The Cerberus Shoal side (like the opposite face of a record) begins with their own interlude, “Ur”, which surrounds two longer, more fully arranged songs. “Sweetie”, with its chilling, traditional motif (a la John Denver) in the unearthly company of Phil Elvrum’s Mount Eerie choirs, and “Bouzouki”, which rattles those elements inside a Middle-Eastern kaleidoscope, are both lovely complements to the Düne side. The two pieces resemble a ghostly march of singers through the forest, the intimacy of lyrics like “Sweetie, I am coming home” and “Who is in this body of mine?” contorted by the chant of several voices. True to form, their “Ur” interludes are also noisy and cluttered by muted horns and muffled voices, bridging the songs with a frantic exhibition that soothes the posse-in-arms torches and tempers.
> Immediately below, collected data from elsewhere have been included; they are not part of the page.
-- ==== Sys2Proof/Laws/Commands.lean ====
section
/-! SUPPORT. What each command is over the shared operations. Proofs about all commands that take IN
cite `exec_takesInput` and then the lemmas of `runOnInput`. -/

namespace Sys2Proof.Machine

@[simp] theorem exec_nop (s : State) :
    exec .nop s = .next (succeed (s.storeCmd (encodeWord .nop))) := rfl

@[simp] theorem exec_geom (a : Alphabet) (s : State) :
    exec (.geom a) s = .next (succeed ((s.storeCmd (encodeWord (.geom a))).setOut (geom a))) := rfl

theorem exec_xfer (s : State) : exec .xfer s = execXfer s := rfl

/-- The error the length of IN alone decides, per command. -/
def lengthErrorOf (i : Instr) (cap : Nat) : Nat → Option ErrorKind :=
  match i with
  | .pack a => groupSizeError (groupBytes (symbolBits a))
  | .unpack a => groupSizeError (groupSyms (symbolBits a))
  | .pada f a => outputSizeError cap (paddedLength a f)
  | .encode f a => outputSizeError cap (encodedLength a f)
  | .nop => noLengthError
  | .v2c _ => noLengthError
  | .c2v _ _ => noLengthError
  | .pads _ => noLengthError
  | .decode _ => noLengthError
  | .geom _ => noLengthError
  | .xfer => noLengthError

/-- The function applied to IN (`30_encoding.md` R73), per command. -/
def functionOf (i : Instr) : List Byte → Seq :=
  match i with
  | .pack a => pack (symbolBits a)
  | .unpack a => unpack (symbolBits a)
  | .v2c a => valueToChar a
  | .c2v f a => charToValue a f
  | .pada f a => padAppend a f
  | .pads _ => padStrip
  | .encode f a => encodeText a f
  | .decode a => decodeText a
  | .nop => fun _ => .ok []
  | .geom _ => fun _ => .ok []
  | .xfer => fun _ => .ok []

/-- Every command that takes IN is the template with its function. -/
theorem exec_takesInput {i : Instr} (h : takesInput i = true) (s : State) :
    exec i s = runOnInput (encodeWord i) (lengthErrorOf i s.mcap) (functionOf i) s := by
  cases i with
  | nop => cases h
  | geom a => cases h
  | xfer => cases h
  | pack a => rfl
  | unpack a => rfl
  | v2c a => rfl
  | c2v f a => rfl
  | pada f a => rfl
  | pads a => rfl
  | encode f a => rfl
  | decode a => rfl

/-- The three commands that take no input. -/
theorem takesInput_eq_false {i : Instr} (h : takesInput i = false) :
    i = .nop ∨ (∃ a, i = .geom a) ∨ i = .xfer := by
  cases i with
  | nop => exact .inl rfl
  | geom a => exact .inr (.inl ⟨a, rfl⟩)
  | xfer => exact .inr (.inr rfl)
  | pack a => cases h
  | unpack a => cases h
  | v2c a => cases h
  | c2v f a => cases h
  | pada f a => cases h
  | pads a => cases h
  | encode f a => cases h
  | decode a => cases h

/-- No command faults. -/
theorem exec_ne_fault (i : Instr) (s : State) (r : Fault) : exec i s ≠ .fault r := by
  cases h : takesInput i with
  | true =>
    rw [exec_takesInput h]
    rcases runOnInput_stops (w := encodeWord i) (le := lengthErrorOf i s.mcap)
      (fn := functionOf i) (s := s) with ⟨t, ht⟩ | ⟨ht, -⟩ <;> simp [ht]
  | false =>
    rcases takesInput_eq_false h with rfl | ⟨a, rfl⟩ | rfl
    · simp
    · simp
    · rw [exec_xfer]
      rcases execXfer_cases s with ⟨-, hx⟩ | ⟨xs, -, hx⟩ <;> simp [hx]

end Sys2Proof.Machine
end

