-- ==== Sys2Proof/Tests/Slice0.lean ====
section
/-! SUPPORT. The model's own tests: the checks of `30_encoding.md` R76 on ill-formed fields, words
written out from the encoding tables of R71 to R73, at most two one-step tests per command (expected
results from `95_test_vectors.md`, by vector name), and for every obligation with hypotheses a
concrete instance that meets them, at the boundaries of its clauses. -/

namespace Sys2Proof.Tests

open Sys2Proof.Machine Sys2Proof.Claims

/-! ## Helpers -/

/-- A machine with MCAP = 8 + excess whose IN is xs. -/
def holding (excess : Fin 65528) (xs : List Byte) : State :=
  { State.reset with
    cfg := ⟨excess⟩, ilen := BitVec.ofNat 16 xs.length, ibuf := Memory.ofSeq xs }

/-- A machine with MCAP = 16 whose OUT is xs. -/
def showing (xs : List Byte) : State := (holding 8 []).setOut xs

/-- A machine with MCAP = 8 and ILEN = 9, no cell written. -/
def tooLong : State := { holding 0 [] with ilen := 9 }

/-- A machine with MCAP = 8 and ILEN = k, no cell written. -/
def unwritten (k : Half) : State := { holding 0 [] with ilen := k }

/-- A machine with MCAP = 16 and these events to come. -/
def expecting (es : List HostEvent) : State := (holding 8 [0x41]).withPending es

/-- STATUS.ERR and OUT after a command; `none` when it stops. -/
def outcome (r : Result) : Option (BitVec 3 × Option (List Byte)) :=
  match r with
  | .next t => some (t.err, t.readOut)
  | .fault _ => none
  | .refused _ => none

/-! ## Ill-formed fields are refused, one for each check of R76 -/

theorem test_reservedOp_refused :
    decodeFields { op := 0xB, f := false, a := 0 } = .error .reservedOp := by decide
theorem test_reservedAlphabet_refused :
    decodeFields { op := 0x9, f := false, a := 7 } = .error .reservedAlphabet := by decide
theorem test_strayAlphabet_refused :
    decodeFields { op := 0xA, f := false, a := 1 } = .error .strayAlphabet := by decide
theorem test_strayFlag_refused :
    decodeFields { op := 0x8, f := true, a := 0 } = .error .strayFlag := by decide
theorem test_illFormed_fields :
    Fields.wellFormed { op := 0xF, f := false, a := 0 } = false ∧
    Fields.wellFormed { op := 0x1, f := false, a := 7 } = false ∧
    Fields.wellFormed { op := 0x0, f := false, a := 1 } = false ∧
    Fields.wellFormed { op := 0x0, f := true, a := 0 } = false := by decide

/-! ## Words written out bit by bit: OP in bits 7 to 4, F in bit 3, A in bits 2 to 0 -/

theorem test_decode_nop : decodeWord 0b0000_0_000 = .ok .nop := by decide
theorem test_decode_pack : decodeWord 0b0001_0_110 = .ok (.pack .octal) := by decide
theorem test_decode_unpack : decodeWord 0b0010_0_100 = .ok (.unpack .base64) := by decide
theorem test_decode_v2c : decodeWord 0b0011_0_001 = .ok (.v2c .base16upper) := by decide
theorem test_decode_c2v : decodeWord 0b0100_1_101 = .ok (.c2v true .base64url) := by decide
theorem test_decode_pada : decodeWord 0b0101_1_010 = .ok (.pada true .base32) := by decide
theorem test_decode_pads : decodeWord 0b0110_0_011 = .ok (.pads .base32hex) := by decide
theorem test_decode_encode : decodeWord 0b0111_0_000 = .ok (.encode false .base16) := by decide
theorem test_decode_decode : decodeWord 0b1000_0_100 = .ok (.decode .base64) := by decide
theorem test_decode_geom : decodeWord 0b1001_0_010 = .ok (.geom .base32) := by decide
theorem test_decode_xfer : decodeWord 0b1010_0_000 = .ok .xfer := by decide

/-! ## One step per command -/

/-- V-SYS-1: NOP after a failure with ILEN = 4. -/
theorem test_nop :
    exec .nop { holding 8 [0x5A, 0x6D, 0x39, 0x3D] with err := 4 } =
      .next { holding 8 [0x5A, 0x6D, 0x39, 0x3D] with err := 0 } := by rfl

/-- V-PACK-13. -/
theorem test_pack_base32 :
    outcome (hostWriteCmd 0x12 (holding 8 [0xDE, 0xAD, 0xBE, 0xEF, 0x42])) =
      some (0, some [27, 26, 22, 27, 29, 27, 26, 2]) := by decide

/-- V-PACK-1. -/
theorem test_pack_octal_short :
    outcome (hostWriteCmd 0x16 (holding 8 [0xFF])) = some (0, some [7, 7, 6]) := by decide

/-- V-UNP-37: the trailing bits span three symbols. -/
theorem test_unpack_octal :
    outcome (hostWriteCmd 0x26 (holding 8 [7, 7, 6, 0, 0])) = some (0, some [0xFF]) := by decide

/-- V-UNP-43: the range is tested before the trailing bits. -/
theorem test_unpack_range_first :
    outcome (hostWriteCmd 0x24 (holding 8 [64, 1])) = some (3, some []) := by decide

/-- V-V2C-1. -/
theorem test_v2c_base64 :
    outcome (hostWriteCmd 0x34 (holding 8 [0, 25, 26, 51, 52, 61, 62, 63])) =
      some (0, some [0x41, 0x5A, 0x61, 0x7A, 0x30, 0x39, 0x2B, 0x2F]) := by decide

/-- V-V2C-10: 8 is the first value past the octal range. -/
theorem test_v2c_octal_range :
    outcome (hostWriteCmd 0x36 (holding 8 [7, 8])) = some (5, some []) := by decide

/-- V-C2V-4. -/
theorem test_c2v_pad_anywhere :
    outcome (hostWriteCmd 0x4C (holding 8 [0x3D, 0x5A, 0x3D, 0x6D])) =
      some (0, some [255, 25, 255, 38]) := by decide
Cerberus Shoal cycle the same fixation with introspection and self-loathing as Herman Düne, and never really change the album’s course, unexpected considering its past history as a group that composes “pieces” rather than “songs”. The distinct sounds of each artist blend as two movements, somewhere in between a true “split” album and a collaborative effort like Macha Loved Bedhead. In the end, Cerberus Shoal and Herman Düne’s wild, imaginative meeting confounds typical collaborative expectations. This work – and the series that follows – demands attention as a conceptually innovative public space where uncommon sounds dispense of difference and share the spotlight.